In remarks to the Futures Industry Association Expo 2023 on Monday, Commodity Futures Trading Commission (CFTC) Chair Rostin Benham tried to portray his agency as playing the role of a neutral enforcer of financial market probity.
Yet Benham described a vastly expanded effort to crack down on decentralized finance (DeFi) and cryptocurrency platforms. He freely boasted about the number of enforcement actions that the CFTC has taken against such players in recent months.
The CFTC Seeks Authority to Curb DeFi
During his address, Benham made a nominal effort to cast the CFTC as a neutral umpire of the markets. One that does not favor or disfavor any particular type of firm or platform.
“It has never been, and it will never be our job to choose winners and losers. The onus is on the market and its participants to determine which innovations add value and which end with novelty,” Benham stated.
In spite of these assurances, many of the speaker’s following remarks took pains to depict DeFi platforms as bad actors. And to justify the harsh actions that the CFTC has taken and plans to take.
Benham spoke with pride of the number of actions targeting DeFi and cryptocurrency. According to his figures, nearly half of them now target bad actors operating in these areas.
“Continuing our success in the fight against fraud and illegal conduct involving digital assets, 45 of those actions this fiscal year involved digital asset related misconduct, representing over 34% of the 131 such actions brought by the Commission since 2015,” he said.
Benham Takes Initiative Against New Platforms
The speaker described his agency’s record as the natural outcome of a proactive stance. And the latter, he went on to suggest, is what any reasonable person would want.
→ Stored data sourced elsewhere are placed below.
-- ==== Sys2Proof/Machine/Ops.lean ====
section
/-! DEFINITION. The named operations on the state: accepting, ending and faulting an operation, the bus primitives
(20_memory.md R54 to R56), the poll wait (00_scope.md R13) and the need for a binding (41_driver.md R99). -/

namespace Sys2Proof.Machine

/-! ### Updates of one element -/

def setTmp (v : Word16) (s : State) : State := { s with tmp := v }

def setTmp2 (v : Word16) (s : State) : State := { s with tmp2 := v }

def setPoll (n : Nat) (s : State) : State := { s with poll := n }

def setFsm (l : FsmState) (s : State) : State := { s with fsm := l }

/-- One more transaction or wait (41_driver.md R118). It never wraps (R25). -/
def countUp (u : Upc) : Upc := if h : u.val < 63 then ⟨u.val + 1, by omega⟩ else u

/-- `u`, or `room` where `u` is past it: a poll repeat that R23's range has no room for is not counted. Log entry 22. -/
def within (room u : Upc) : Upc := if room < u then room else u

/-- One more poll read of the current soft reset (R108), `upc` within `room`. -/
def countPoll (room : Upc) (s : State) : State := { s with poll := s.poll + 1, upc := within room s.upc }

/-- "any IDENTIFY clears both first" (R27), and the label with them (41_driver.md R101). -/
def unbind (s : State) : State := { s with kind := none, phyId := none, fsm := .uninitialized }

/-- The binding a successful IDENTIFY makes (R27, R101). -/
def bindKind (k : DriverKind) (id : Id32) (s : State) : State := { s with kind := some k, phyId := some id }

/-! ### An operation's life -/

/-- Acceptance: `busy` true, `cur` the descriptor, `upc` 0 (R25, R26, R69). -/
def acceptOp (d : Descriptor) (s : State) : State :=
  { s with busy := true, cur := some d, upc := 0, log := .accept d :: s.log }

/-- The end of an operation: `result` written, `cur` none, `busy` false, the handle released (R26, R28, R57), and
the poll timer idle. -/
def finish (r : Result) (s : State) : State :=
  { s with
    result := some r, cur := none, busy := false, busHeld := false, pollTimer := .idle
    log := .done r :: s.log }

/-- `result <- Ok(v)`. -/
def succeed (v : Value) (s : State) : State := finish (.ok v) s

/-- Raising a fault: the operation ends with its code and nothing is rolled back (60_exceptions.md R128). There is no
return from it (R129). -/
def raise (c : ErrCode) (s : State) : State := finish (.err c) s

/-! ### The bus -/

/-- An answered transaction: the PHY moves on, the handle is held (R57), the log has the transaction. A wait that the
timer has ended has been followed by it (R108). -/
def transacted (e : Event) (y : Phy) (s : State) : State :=
  { s with phy := y, busHeld := true, pollTimer := .idle, log := e :: s.log }

/-- A transaction that is not answered yet: the micro-step is not enabled, and only the draw is used up
(70_reset_and_hazards.md R155). -/
def unanswered (y : Phy) (s : State) : State := { s with phy := y }

/-- The transaction or wait is done: `upc` advances by one (R25, R118). -/
def advance (s : State) : State := { s with upc := countUp s.upc }

/-- The answer the PHY gives to a read of `reg` in this state. -/
def readAnswer (reg : RegNum) (s : State) : ReadAnswer := (phyRead s.params s.phy reg).1

/-- The PHY after it. -/
def readPhy (reg : RegNum) (s : State) : Phy := (phyRead s.params s.phy reg).2

/-- The answer the PHY gives to a write of the register value `v` to `reg` in this state. -/
def writeAnswer (reg : RegNum) (v : Word16) (s : State) : WriteAnswer :=
  (phyWrite s.params s.phy reg (toWire s.params v)).1

/-- The PHY after it. -/
def writePhy (reg : RegNum) (v : Word16) (s : State) : Phy :=
  (phyWrite s.params s.phy reg (toWire s.params v)).2

/-- The state after a read answered `a`. -/
def afterRead (reg : RegNum) (a : ReadAnswer) (s : State) : State :=
  transacted (.read s.params.phyDevAddr reg a) (readPhy reg s) s

/-- The state after a write of `v` answered `a`. -/
def afterWrite (reg : RegNum) (v : Word16) (a : WriteAnswer) (s : State) : State :=
  transacted (.write s.params.phyDevAddr reg (toWire s.params v) a) (writePhy reg v s) s

/-- `BusRead(reg)`, then `k` with the register value (R54). -/
def busRead (reg : RegNum) (k : Word16 → State → State) (s : State) : State :=
  match readAnswer reg s with
  | .ack w => k (fromWire s.params w) (advance (afterRead reg (.ack w) s))
  | .noDevice => raise .phyNotFoundNoDevice (afterRead reg .noDevice s)
  | .busError => raise .phyAccessBus (afterRead reg .busError s)
  | .silent => unanswered (readPhy reg s) s

/-- `BusWrite(reg, v)`, then `k` (R55). -/
def busWrite (reg : RegNum) (v : Word16) (k : State → State) (s : State) : State :=
  match writeAnswer reg v s with
  | .ack => k (advance (afterWrite reg v .ack s))
  | .noDevice => raise .phyNotFoundNoDevice (afterWrite reg v .noDevice s)
  | .busError => raise .phyAccessBus (afterWrite reg v .busError s)
  | .silent => unanswered (writePhy reg v s) s

/-- The first micro-step of `RMW(reg, mask, value)`: `tmp <- BusRead(reg)` (R56). -/
def rmwRead (reg : RegNum) (s : State) : State := busRead reg setTmp s

/-- The second: `BusWrite(reg, (tmp & ~mask) | value)` (R56). -/
def rmwWrite (reg : RegNum) (mask value : Word16) (s : State) : State :=
  busWrite reg (mergeBits s.tmp mask value) id s

/-- `Wait(T_POLL_MS)`: one micro-step, which the poll timer ends (R13, R16, 60_exceptions.md R134, R154). -/
def pollWait (s : State) : State :=
  advance { s with pollTimer := .waitEnded, log := .wait s.params.tPollMs :: s.log }

/-! ### The binding -/

/-- A driver operation: `NotBound` before any transaction if there is no kind, else `f` with the bound kind's table
(R98, R99). -/
def driver (s : State) (f : KindTable → Out) : Out :=
  match s.kind with
  | none => .next (raise .notBound s)
  | some k => f (kindTable s.params k)

end Sys2Proof.Machine
end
“If you require analogy, think about whether you would comfortable on the road if only some individuals were required to have a drivers’ license, or whether, given the choice, you would entrust your healthcare to an untrained, or unlicensed physician,” he said.
Benham went on to congratulate his agency for having filed complaints and an order targeting Sam Bankman-Fried. And the latter’s imploded crypto exchange, FTX.
But Bankman-Fried and FTX were among only a few people and platforms called out by name during the remarks. For the most part, Benham spoke in broad terms about his agency’s pursuit of various types of fraud. Such as pig butchering, retail fraud, failures of reporting and disclosure, and other common types of malfeasance.
The CFTC and Today’s Financial Markets
The really significant development that Benham believes calls for enhanced regulatory powers is the transition of financial operations to DeFi platforms. Entities engaging in digital trade and investing are “no longer physically delineated” as in the past, he said.
Benham was not interested in the objections of prominent figures in the market, such as Coinbase CEO Brian Armstrong. Who has asked whether the Commodity Exchange Act really empowers the CFTC to keep such broad segments of the financial markets on a leash.
Or to keep them subject to legal criteria developed many decades in advance of DeFi’s emergence.
Learn more about Brian Armstrong’s struggles with regulators at both the CFTC and SEC.
Benham’s agenda was clear: The CFTC needs a broader mandate.
“I have continued to advocate for additional authority in the crypto space . . . and worked closely with Congress on ways to solidify much needed amendments to our authorizing statute,” he said.